I have a very recent MS3 file, produced on an instrument that has a computer with Xcalibur 3.0.64, and my hopes were still high at that point. I then took that raw file to a computer with the latest proteowizard (version 3.0.11626, freshly downloaded and installed) and converted it. The mzML file then lists Xcalibur 2.1.1565.24 and pwiz 3.0.7364! And, needless to say that the precursorScanNum is 0 for MS levels > 2.

There is an old version of Xcalibur on that computer (version 2.2.44, from June 2011), but as that version doesn't match what I see in the mzML file, I conclude that the local Xcalibur isn't used.

For completeness, I also converted the file on another computer that has Xcalibur 3.0.63 (same as on the mass spec computer), pwiz 3.0.999.2 and that mzML file listed Xcalibur 2.1.1565.24 and pwiz 3.0.9987).
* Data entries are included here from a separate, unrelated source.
-- ==== Sys2Proof/Tests/Slice0.lean ====
section
/-! SUPPORT. Tests: ill-formed terms are refused; words written out from the encodings of the spec decode as they say; and, for
every statement, states and operands that meet its hypotheses, with the result of one step where the spec fixes it. The
expected values come from the rules of the spec, worked by hand. -/

set_option maxRecDepth 100000
set_option Elab.async false

namespace Sys2Proof.Tests

open Sys2Proof Sys2Proof.Machine

/-- No synchronisation. -/
def quiet : Sync := { wthr := 0, wsem := 0, sinc := 0, ssem := 0, tki := 0, tko := 0 }

/-! ### Ill-formed terms -/

/-- A vector operand on a type. -/
def vop (t : Ty) : VOp := { ty := t, vd := 1, va := 2, vb := 3, pg := 0 }

/-- See `vop`. -/
def uop (t : Ty) : UOp := { ty := t, vd := 1, va := 2, pg := 0 }

/-- A term of each check of `Instr.wellFormed` that no word stands for, and its neighbour that one does. -/
theorem test_ill_formed_terms_are_refused : ([
    (.fadd 1 2 3 .f32 (.stat .srd), .fadd 1 2 3 .f32 .dyn), (.fsqrt 1 2 .f64 (.stat .srd), .fsqrt 1 2 .f64 (.stat .rna)),
    (.fcvt 1 2 .f32 .f64 (.stat .srd), .fcvt 1 2 .f32 .f64 .dyn), (.fma 1 2 3 4 .f32 (.stat .srd), .fma 1 2 3 4 .f32 .dyn),
    (.amo .fadd 1 2 3 true, .amo .fadd 1 2 3 false), (.redst 1 2 3 .f64, .redst 1 2 3 .f32), (.nmadd 1 2 .i64, .nmadd 1 2 .i32),
    (.gset quiet 1 .pos 2, .gset quiet 1 .pos 0),
    (.bcopy quiet { f := false, ac := 1, d := 0, src := 0 }, .bcopy quiet { f := false, ac := 0, d := 0, src := 0 }),
    (.mdrain quiet { t := .n64, as := 0, q := 0, ir := 0, z := false, d64 := false, rm := .dyn },
     .mdrain quiet { t := .f32, as := 0, q := 0, ir := 0, z := false, d64 := false, rm := .dyn }),
    (.vadd quiet (vop .f64), .vadd quiet (vop .f32)), (.vabs quiet (uop .i64), .vabs quiet (uop .i32)),
    (.vcmpeq quiet { ty := .n64, pd := 1, va := 0, vb := 0, pg := 0 }, .vcmpeq quiet { ty := .n32, pd := 1, va := 0, vb := 0, pg := 0 }),
    (.pset quiet .f64 1 0, .pset quiet .f32 1 0),
    (.vcvt quiet { d := .f64, vd := 0, va := 0, s := .f32, rm := .dyn, pg := 0 },
     .vcvt quiet { d := .f16, vd := 0, va := 0, s := .f32, rm := .dyn, pg := 0 }),
    (.viota quiet .i64 0 0 0, .viota quiet .i32 0 0 0),
    (.f64OtherArithmetic quiet .cmplt { vd := 16, va := 0, vb := 0, pg := 0 }, .f64OtherArithmetic quiet .cmplt { vd := 15, va := 0, vb := 0, pg := 0 }),
    (.f64OtherArithmetic quiet .abs { vd := 0, va := 0, vb := 1, pg := 0 }, .f64OtherArithmetic quiet .abs { vd := 0, va := 0, vb := 0, pg := 0 }),
    (.vcvtF64 quiet .i64i32 0 0 .dyn 0, .vcvtF64 quiet .f64f32 0 0 .dyn 0),
    (.f64Elementary quiet .exp { vd := 0, va := 0, vb := 1, pg := 0 }, .f64Elementary quiet .div { vd := 0, va := 0, vb := 1, pg := 0 }),
    (.i64Arithmetic quiet .cmpltu { vd := 16, va := 0, vb := 0, pg := 0 }, .i64Arithmetic quiet .add { vd := 16, va := 0, vb := 0, pg := 0 })
    ] : List (Instr × Instr)).all (fun p => !p.1.wellFormed && p.2.wellFormed) = true := by decide

/-! ### Words and what they decode to

Each word is written out from the fields that the manual gives it (R21 to R36 and the variant tables). -/

/-- Words written out from the encoding tables of spec/02_instruction_words.md: scalar integer. -/
theorem test_decode_scalar_integer : ([
    (0x00221800, .add 1 2 3), (0x00221801, .sub 1 2 3), (0x00221802, .mul 1 2 3), (0x00221803, .mulh 1 2 3),
    (0x00221804, .mulhu 1 2 3), (0x00221805, .div 1 2 3), (0x00221806, .divu 1 2 3), (0x00221807, .rem 1 2 3),
    (0x00221808, .remu 1 2 3), (0x00221809, .and 1 2 3), (0x0022180A, .or 1 2 3), (0x0022180B, .xor 1 2 3),
    (0x0022180C, .sll 1 2 3), (0x0022180D, .srl 1 2 3), (0x0022180E, .sra 1 2 3), (0x0022180F, .slt 1 2 3),
    (0x00221810, .sltu 1 2 3), (0x00221811, .min 1 2 3), (0x00221812, .max 1 2 3), (0x00221813, .minu 1 2 3),
    (0x00221814, .maxu 1 2 3)
    ] : List (Nat × Instr)).all (fun p => decide (decodeScalar p.1 = .ok p.2)) = true := by decide +kernel

/-- Words written out from the encoding tables of spec/02_instruction_words.md: scalar immediate. -/
theorem test_decode_scalar_immediate : ([
    (0x07DDFFF9, .addi 30 29 (-7)), (0x0BDDFFF9, .andi 30 29 (-7)), (0x0FDDFFF9, .ori 30 29 (-7)),
    (0x13DDFFF9, .xori 30 29 (-7)), (0x17DDFFF9, .slti 30 29 (-7)), (0x1864002D, .slli 3 4 45),
    (0x1864006D, .srli 3 4 45), (0x186400AD, .srai 3 4 45), (0x1D3FFFFE, .adpc 9 (-2)), (0x292FFFFF, .lih 9 0xFFFFF)
    ] : List (Nat × Instr)).all (fun p => decide (decodeScalar p.1 = .ok p.2)) = true := by decide +kernel

/-- Words written out from the encoding tables of spec/02_instruction_words.md: scalar float. -/
theorem test_decode_scalar_float : ([
    (0x20221801, .fadd 1 2 3 .f64 (.stat .rne)), (0x20221890, .fsub 1 2 3 .f32 (.stat .rtz)),
    (0x20221921, .fmul 1 2 3 .f64 (.stat .rup)), (0x202219F0, .fdiv 1 2 3 .f32 .dyn),
    (0x20220231, .fsqrt 1 2 .f64 (.stat .rdn)), (0x20221A80, .fmin 1 2 3 .f32), (0x20221B01, .fmax 1 2 3 .f64),
    (0x20221B87, .fcmp 1 2 3 .f64 .le), (0x20222441, .fcvt 1 2 .i32 .f64 (.stat .rna)), (0x20220480, .fclass 1 2 .f32),
    (0x2422190F, .fma 1 2 3 4 .f64 .dyn), (0x2422191F, .fms 1 2 3 4 .f64 .dyn), (0x2422192F, .fnma 1 2 3 4 .f64 .dyn),
    (0x2422193F, .fnms 1 2 3 4 .f64 .dyn)
    ] : List (Nat × Instr)).all (fun p => decide (decodeScalar p.1 = .ok p.2)) = true := by decide +kernel

/-- Words written out from the encoding tables of spec/02_instruction_words.md: scalar jumps. -/
theorem test_decode_scalar_jumps : ([
    (0x40A6FFFD, .beq 5 6 (-3)), (0x44A6FFFD, .bne 5 6 (-3)), (0x48A6FFFD, .blt 5 6 (-3)), (0x4CA6FFFD, .bge 5 6 (-3)),
    (0x50A6FFFD, .bltu 5 6 (-3)), (0x54A6FFFD, .bgeu 5 6 (-3)), (0x5BFFFFFF, .jal (-1)), (0x5C22FFFC, .jalr 1 2 (-4))
    ] : List (Nat × Instr)).all (fun p => decide (decodeScalar p.1 = .ok p.2)) = true := by decide +kernel

/-- Words written out from the encoding tables of spec/02_instruction_words.md: scalar memory. -/
theorem test_decode_scalar_memory : ([
    (0x602207FF, .ld 1 2 .b8 .d (-1)), (0x64223005, .ldz 1 2 .b16 .s 5), (0x68225C00, .st 1 2 .b32 .u (-1024)),
    (0x6C220040, .cinv 1 2 64)
    ] : List (Nat × Instr)).all (fun p => decide (decodeScalar p.1 = .ok p.2)) = true := by decide +kernel

/-- Words written out from the encoding tables of spec/02_instruction_words.md: atomics. -/
theorem test_decode_atomics : ([
    (0x80221840, .amo .swap 1 2 3 true), (0x802218C0, .amo .add 1 2 3 true), (0x80221940, .amo .and 1 2 3 true),
    (0x802219C0, .amo .or 1 2 3 true), (0x80221A40, .amo .xor 1 2 3 true), (0x80221AC0, .amo .min 1 2 3 true),
    (0x80221B40, .amo .max 1 2 3 true), (0x80221BC0, .amo .minu 1 2 3 true), (0x80221C40, .amo .maxu 1 2 3 true),
    (0x80221C80, .amo .fadd 1 2 3 false), (0x80221D00, .amo .fmin 1 2 3 false), (0x80221D80, .amo .fmax 1 2 3 false),
    (0x84221840, .cas 1 2 3 true)
    ] : List (Nat × Instr)).all (fun p => decide (decodeScalar p.1 = .ok p.2)) = true := by decide +kernel

/-- Words written out from the encoding tables of spec/02_instruction_words.md: fences clasps. -/
theorem test_decode_fences_clasps : ([
    (0x88000004, .fence .system), (0x8C00012A, .fencex .n .q .die), (0x90221800, .cbind 1 2 3), (0x90021900, .cunb 2 3),
    (0x90020200, .cacq 2), (0x90220300, .ctry 1 2), (0x90020400, .crel 2)
    ] : List (Nat × Instr)).all (fun p => decide (decodeScalar p.1 = .ok p.2)) = true := by decide +kernel

/-- Words written out from the encoding tables of spec/02_instruction_words.md: windows near memory. -/
theorem test_decode_windows_near_memory : ([
    (0x94221800, .rwin 1 2 3), (0x94020100, .rwinCancel 2), (0x9822180E, .redst 1 2 3 .bf16),
    (0x9C021806, .nmadd 2 3 .i32), (0x9C02190F, .nmmin 2 3 .f32), (0x9C021A06, .nmmax 2 3 .i32), (0x9C000300, .nmfen)
    ] : List (Nat × Instr)).all (fun p => decide (decodeScalar p.1 = .ok p.2)) = true := by decide +kernel

/-- Words written out from the encoding tables of spec/02_instruction_words.md: commands scheduler. -/
theorem test_decode_commands_scheduler : ([
    (0xA0432000, .ecmd 2 3 4), (0xA4000005, .efen 5), (0xA8000006, .eflush 6), (0xAC000003, .toks 3),
    (0xAC000101, .tokr 1), (0xB0090301, .ssig 9 3 1), (0xB4000804, .swait 8 4), (0xB900000A, .srd 8 10),
    (0xB8070102, .sset 7 2), (0xB80702FF, .semcfg 7 255), (0xBD090021, .wfe 8 9 0x21), (0xC0050000, .spawn 5),
    (0xC4050000, .join 5), (0xC80A5800, .ndone 10 11), (0xCC000000, .yield), (0xD0000000, .texit)
    ] : List (Nat × Instr)).all (fun p => decide (decodeScalar p.1 = .ok p.2)) = true := by decide +kernel

/-- Words written out from the encoding tables of spec/02_instruction_words.md: attempts system. -/
theorem test_decode_attempts_system : ([
    (0xE0A00000, .tbegin 5), (0xE40A5800, .tflag 10 11), (0xE8000000, .pflush), (0xEC063800, .svote 6 7),
    (0xED060100, .twait 8 6), (0xED200200, .tstat 9), (0xF0A00800, .csrr 5 0x800), (0xF4050801, .csrw 0x801 5),
    (0xF8000007, .trap 7), (0xF8000100, .tret), (0xF8000200, .tretSkip), (0xFCA63800, .pgreq 5 6 7)
    ] : List (Nat × Instr)).all (fun p => decide (decodeScalar p.1 = .ok p.2)) = true := by decide +kernel

/-- Words written out from the encoding tables of spec/02_instruction_words.md: sequencing. -/
theorem test_decode_sequencing : ([
    (0x00FE46C920000000, .enop { wthr := 31, wsem := 200, sinc := 3, ssem := 100, tki := 2, tko := 1 }),
    (0x0100000000000000, .estop quiet), (0x020000001FFFFFFB, .ejmp quiet (-5)),
    (0x03000000004BFFFD, .ebr quiet .eq 1 2 (-3)), (0x03000000044BFFFD, .ebr quiet .ne 1 2 (-3)),
    (0x03000000084BFFFD, .ebr quiet .lt 1 2 (-3)), (0x030000000C4BFFFD, .ebr quiet .ge 1 2 (-3)),
    (0x03000000104BFFFD, .ebr quiet .ltu 1 2 (-3)), (0x03000000144BFFFD, .ebr quiet .geu 1 2 (-3)),
    (0x0400000007FFFFFD, .eloop quiet 3 (-3)), (0x0500000007FFFFFD, .loop quiet 3 (-3)),
    (0x060000001FFFFFFF, .iset quiet 15 (-1)), (0x070000001E000007, .iadd quiet 15 7),
    (0x0800000008BFFFFF, .ild quiet 4 5 (-1)), (0x090000001FA00000, .rbset quiet 31 5)
    ] : List (Nat × Instr)).all (fun p => decide (decodeEngine p.1 = .ok p.2)) = true := by decide +kernel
In a nutshell, proteowizard seems to be way beyond in terms of Xcalibur (or probably MSFileReader) libraries, and isn't internally consistent. God I have proteomics!

So, @sgibb, where did you get mzML files that used a recent version of Xcalibur and had these bloody precursorScanNum values for ms levels > 2? Can @pavel-shliaha tell me how he converted them?

@sgibb
Copy link
Collaborator Author

sgibb commented Dec 20, 2017

Mh, I got that mzML file (with precursorScanNum != 0 for msLevel > 2) from @pavel-shliaha. I thought it was converted by pwiz + Xcalibur as well:

    <softwareList count="2">
      <software id="Xcalibur" version="3.0.2022.16">
        <cvParam cvRef="MS" accession="MS:1000532" name="Xcalibur" value=""/>
      </software>
      <software id="pwiz" version="3.0.10107">
        <cvParam cvRef="MS" accession="MS:1000615" name="ProteoWizard software" value=""/>
      </software>
    </softwareList>

I have no idea how to tell pwiz to use a different Xcalibur version. Maybe @pavel-shliaha could help us here?

@pavel-shliaha
Copy link

The computer running the LUMOS machine used to produce the raw file used Xcalibur 4.1.31.9 version.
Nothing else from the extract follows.